ACTIVITY :: Search the records below for the word "next". Pull out each line that has it.

[Entries taken from a collection]
/-- A field as a number. -/
theorem fld_toNat (w lo n : Nat) : (fld w lo n).toNat = w / 2 ^ lo % 2 ^ n := by
  simp [fld]

theorem bitAt_toNat (w i : Nat) : (bitAt w i).toNat = w / 2 ^ i % 2 := by
  rcases Nat.mod_two_eq_zero_or_one (w / 2 ^ i) with h | h <;> simp [bitAt, h]

theorem nz_false (w lo n : Nat) (h : nz w lo n = false) : w / 2 ^ lo % 2 ^ n = 0 := by
  simpa [nz] using h

/-- A flag is a bit. -/
theorem flag_lt (b : Bool) : b.toNat < 2 := by cases b <;> decide

/-- Operand b reads back, whatever the fields above F[5:0]. -/
theorem bop_enc (b : BOp) (f : Nat) (hf : f % 64 = 0) : bopOf (f + (encBOp b).1) (encBOp b).2 = b
    ∧ bopRsv (f + (encBOp b).1) (encBOp b).2 = false ∧ (encBOp b).1 < 64 := by
  cases b with
  | reg r =>
    have := r.isLt
    refine ⟨?_, rfl, r.isLt⟩
    simp only [encBOp, bopOf]
    rw [fld_val (x := r) _ _ (by omega)]
  | imm1 i =>
    have := i.isLt
    refine ⟨?_, ?_, by simp [encBOp]⟩
    · simp only [encBOp, bopOf]
      rw [fld_val (x := i) _ _ (by omega)]
    · simp only [encBOp, bopRsv]
      rw [nz_val _ _ _ (by omega), Bool.and_false]
  | imm2 j i =>
    have := i.isLt
    have := j.isLt
    refine ⟨?_, ?_, by simp [encBOp]⟩
    · simp only [encBOp, bopOf]
      rw [fld_val (x := j) _ _ (by omega), fld_val (x := i) _ _ (by omega)]
    · simp only [encBOp, bopRsv]
      rw [nz_val _ _ _ (by omega), Bool.and_false]

theorem mext_enc (x : MExt) : mextOf (encMExt x) = x := by
  have := x.cp.isLt
  have := flag_lt x.u
  have := x.ord.isLt
  have := x.fmt.isLt
  have := x.disp.isLt
  simp only [encMExt, mextOf]
  rw [fld_val (x := x.cp) _ _ (by omega), bitAt_val _ _ x.u (by omega), fld_val (x := x.ord) _ _ (by omega), fld_val (x := x.fmt) _ _ (by omega),
    fld_val (x := x.disp) _ _ (by omega)]

/-- The address operand of an indexed form reads back. -/
theorem midx_enc (x : MIdx) (f : Nat) (hf : f % 64 = 0) : midxOf (f + (encMIdx x).1) (encMIdx x).2 = x ∧ (encMIdx x).1 < 64 := by
  cases x with
  | idx r =>
    have := r.isLt
    refine ⟨?_, r.isLt⟩
    simp only [encMIdx, midxOf]
    rw [fld_val (x := r) _ _ (by omega)]
  | disp1 lo y =>
    have := lo.isLt
    refine ⟨?_, lo.isLt⟩
    simp only [encMIdx, midxOf]
    rw [fld_val (x := lo) _ _ (by omega), mext_enc]
  | disp2 lo y hi =>
    have := lo.isLt
    have := hi.isLt
    refine ⟨?_, lo.isLt⟩
    simp only [encMIdx, midxOf]
    rw [fld_val (x := lo) _ _ (by omega), fld_val (x := hi) _ _ (by omega), mext_enc]

/-- The offset of a branch reads back. -/
theorem off_enc (o : Off) (f : Nat) (hf : f % 2 ^ 13 = 0) : offOf (f + o.lo.toNat) (encOff o) = o := by
  obtain ⟨lo, ext⟩ := o
  have := lo.isLt
  cases ext with
  | none =>
    simp only [encOff, offOf]
    rw [fld_val (x := lo) _ _ (by omega)]
  | some x =>
    have := x.isLt
    simp only [encOff, offOf]
    rw [fld_val (x := lo) _ _ (by omega), fld_val (x := x) _ _ (by omega)]

/-! The layouts without I slots. -/

theorem rawNK_enc (c : BitVec 8 → Instr) (h : Nat) (hh : h % 2 ^ 18 = 0) (k : BitVec 8) : ∃ word iws, encNK h k = word :: iws
    ∧ word / 2 ^ 18 = h / 2 ^ 18 ∧ rawNK c word = some ⟨c k, false, false, false⟩ := by
  have := k.isLt
  refine ⟨_, _, rfl, by omega, ?_⟩
  simp only [rawNK]
  rw [fld_val (x := k) _ _ (by omega), nz_val _ 8 10 (by omega)]

theorem rawTR2_enc (c : BitVec 5 → BitVec 6 → Instr) (h : Nat) (hh : h % 2 ^ 18 = 0) (d : BitVec 5) (a : BitVec 6) : ∃ word iws, encTR2 h d a = word :: iws
    ∧ word / 2 ^ 18 = h / 2 ^ 18 ∧ rawTR2 c word = some ⟨c d a, false, false, false⟩ := by
  have := d.isLt
  have := a.isLt
  refine ⟨_, _, rfl, by omega, ?_⟩
  simp only [rawTR2]
  rw [fld_val (x := d) _ _ (by omega), fld_val (x := a) _ _ (by omega), nz_val _ 17 1 (by omega), nz_val _ 0 6 (by omega)]
  rfl

theorem rawMV_enc (c : BitVec 5 → BitVec 6 → Bool → BitVec 4 → Instr) (h : Nat) (hh : h % 2 ^ 18 = 0) (d : BitVec 5) (a : BitVec 6) (n : Bool) (p : BitVec 4) : ∃ word iws, encMV h d a n p = word :: iws
    ∧ word / 2 ^ 18 = h / 2 ^ 18 ∧ rawMV c word = some ⟨c d a n p, false, false, false⟩ := by
  have := d.isLt
  have := a.isLt
  have := flag_lt n
  have := p.isLt
  refine ⟨_, _, rfl, by omega, ?_⟩
  simp only [rawMV]
  rw [fld_val (x := d) _ _ (by omega), fld_val (x := a) _ _ (by omega), bitAt_val _ 5 n (by omega), fld_val (x := p) _ _ (by omega), nz_val _ 17 1 (by omega), nz_val _ 4 1 (by omega)]
  rfl
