theorem micro_lane {x y : List Byte} {rs : List (List FR)} (ha : selOf j.a = 0x10 ∨ selOf j.a = 0x11) (hb : selOf j.b = 0x10 ∨ selOf j.b = 0x11)
    (hca : s.srcA j.x = some ca) (hcb : s.srcB j.x = some cb) (h : s.micro j q zs = .ok (x, y, rs)) {env : REnv} (henv : env.iwrap = modeIWRAP j.mode)
    {i c : Nat} (hi : i < clM j.clip) (hc : c < clN j.clip) :
    ((rowBits rs).getD i []).getD c 0 = s.microLane env j ca cb i c q ((zs.getD i []).getD c 0) := by
  unfold State.micro at h
  simp only at h
  split at h
  · cases h
  · cases h
  · next as bs has hbs =>
    simp only [Except.ok.injEq, Prod.mk.injEq] at h
    obtain ⟨-, -, rfl⟩ := h
    have hrow : elems 1 (min (clK j.clip) (16 * q + 16) - 16 * q) (as.getD i [])
        = (List.range (min (clK j.clip) (16 * q + 16) - 16 * q)).map (fun l => viewElem s.bufView ca j.a (i * clAS j.clip + 16 * q) 1 l) := by
      split at has
      · next h0 => simp [h0, elems]
      · rw [bufReads_ok ha hca has, List.map_map, getD_map_range _ _ hi]
        exact (congrArg (elems 1 _) (by rw [Nat.mul_one]; rfl)).trans (elems_view _ _ _ _ 1 _)
    have hcol : bs.map (fun row => (row.getD c 0).toNat) = (List.range (min (clK j.clip) (16 * q + 16) - 16 * q)).map (fun l =>
        viewElem (if remMc j.x then s.mcView else s.bufView) cb j.b ((16 * q + l) * clBS j.clip) 1 c) := by
      split at hbs
      · next h0 => cases hbs; simp [h0]
      · rw [bufReads_ok hb hcb hbs, List.map_map, List.map_map]
        refine List.map_congr_left fun l _ => ?_
        simp only [Function.comp_apply, getD_map_range _ _ hc, viewElem_byte]
    rw [mmaRows_element _ (by simpa using hi) hc, if_neg Bool.false_ne_true, getD_map_range _ _ hi, getD_map_range _ _ hc, hrow, hcol, List.map_map,
      List.map_map, List.zip_map', mmaInt_congr (u := env) henv.symm]
    rfl

end

section
variable {s : State} {k : Nat} {j j' : M64} {zs rows : List (List Nat)} {fl fl' : Nat} {fail : Option (Nat × Word)}

/-- The steps that succeed are counted, and all of them do unless one fails. -/
theorem micros_count (h : s.micros k j zs fl = (j', rows, fl', fail)) :
    j.micro ≤ j'.micro ∧ j'.micro ≤ j.micro + k ∧ (fail = none ↔ j'.micro = j.micro + k) := by
  induction k generalizing j zs fl with
  | zero => cases h; simp
  | succ k ih =>
    unfold State.micros at h
    split at h
    · cases h; simp
    · obtain ⟨hlo, hhi, hfail⟩ := ih h
      simp only at hlo hhi hfail
      exact ⟨by omega, by omega, hfail.trans (by omega)⟩

theorem length_micros (h : s.micros k j zs fl = (j', rows, fl', fail)) (hzs : zs.length = clM j.clip) : rows.length = clM j.clip := by
  induction k generalizing j zs fl with
  | zero => cases h; exact hzs
  | succ k ih =>
    unfold State.micros at h
    split at h
    · cases h; exact hzs
    · next x y rs hstep =>
      have hrest := ih h (length_micro hstep)
      exact hrest

/-- Each lane has gone through the steps that succeed, one after another. -/
theorem micros_lane {ca cb : Ctx} {env : REnv} {i c : Nat} (h : s.micros k j zs fl = (j', rows, fl', fail))
    (ha : selOf j.a = 0x10 ∨ selOf j.a = 0x11) (hb : selOf j.b = 0x10 ∨ selOf j.b = 0x11) (hca : s.srcA j.x = some ca) (hcb : s.srcB j.x = some cb)
    (henv : env.iwrap = modeIWRAP j.mode) (hi : i < clM j.clip) (hc : c < clN j.clip) :
    (rows.getD i []).getD c 0
      = (List.range' j.micro (j'.micro - j.micro)).foldl (fun z q => s.microLane env j ca cb i c q z) ((zs.getD i []).getD c 0) := by
  induction k generalizing j zs fl with
  | zero => cases h; simp
  | succ k ih =>
    unfold State.micros at h
    split at h
    · cases h; simp
    · next x y rs hstep =>
      obtain ⟨hlo, -, -⟩ := micros_count h
      have hsteps : j'.micro - j.micro = (j'.micro - (j.micro + 1)) + 1 := by simp only at hlo; omega
      rw [ih h ha hb hca hcb henv hi hc, micro_lane ha hb hca hcb hstep henv hi hc, hsteps, List.range'_succ, List.foldl_cons]
      rfl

TASK RESPONSE ::
  · next as bs has hbs =>
      · next h0 => simp [h0, elems]
      · next h0 => cases hbs; simp [h0]
    · next x y rs hstep =>
    · next x y rs hstep =>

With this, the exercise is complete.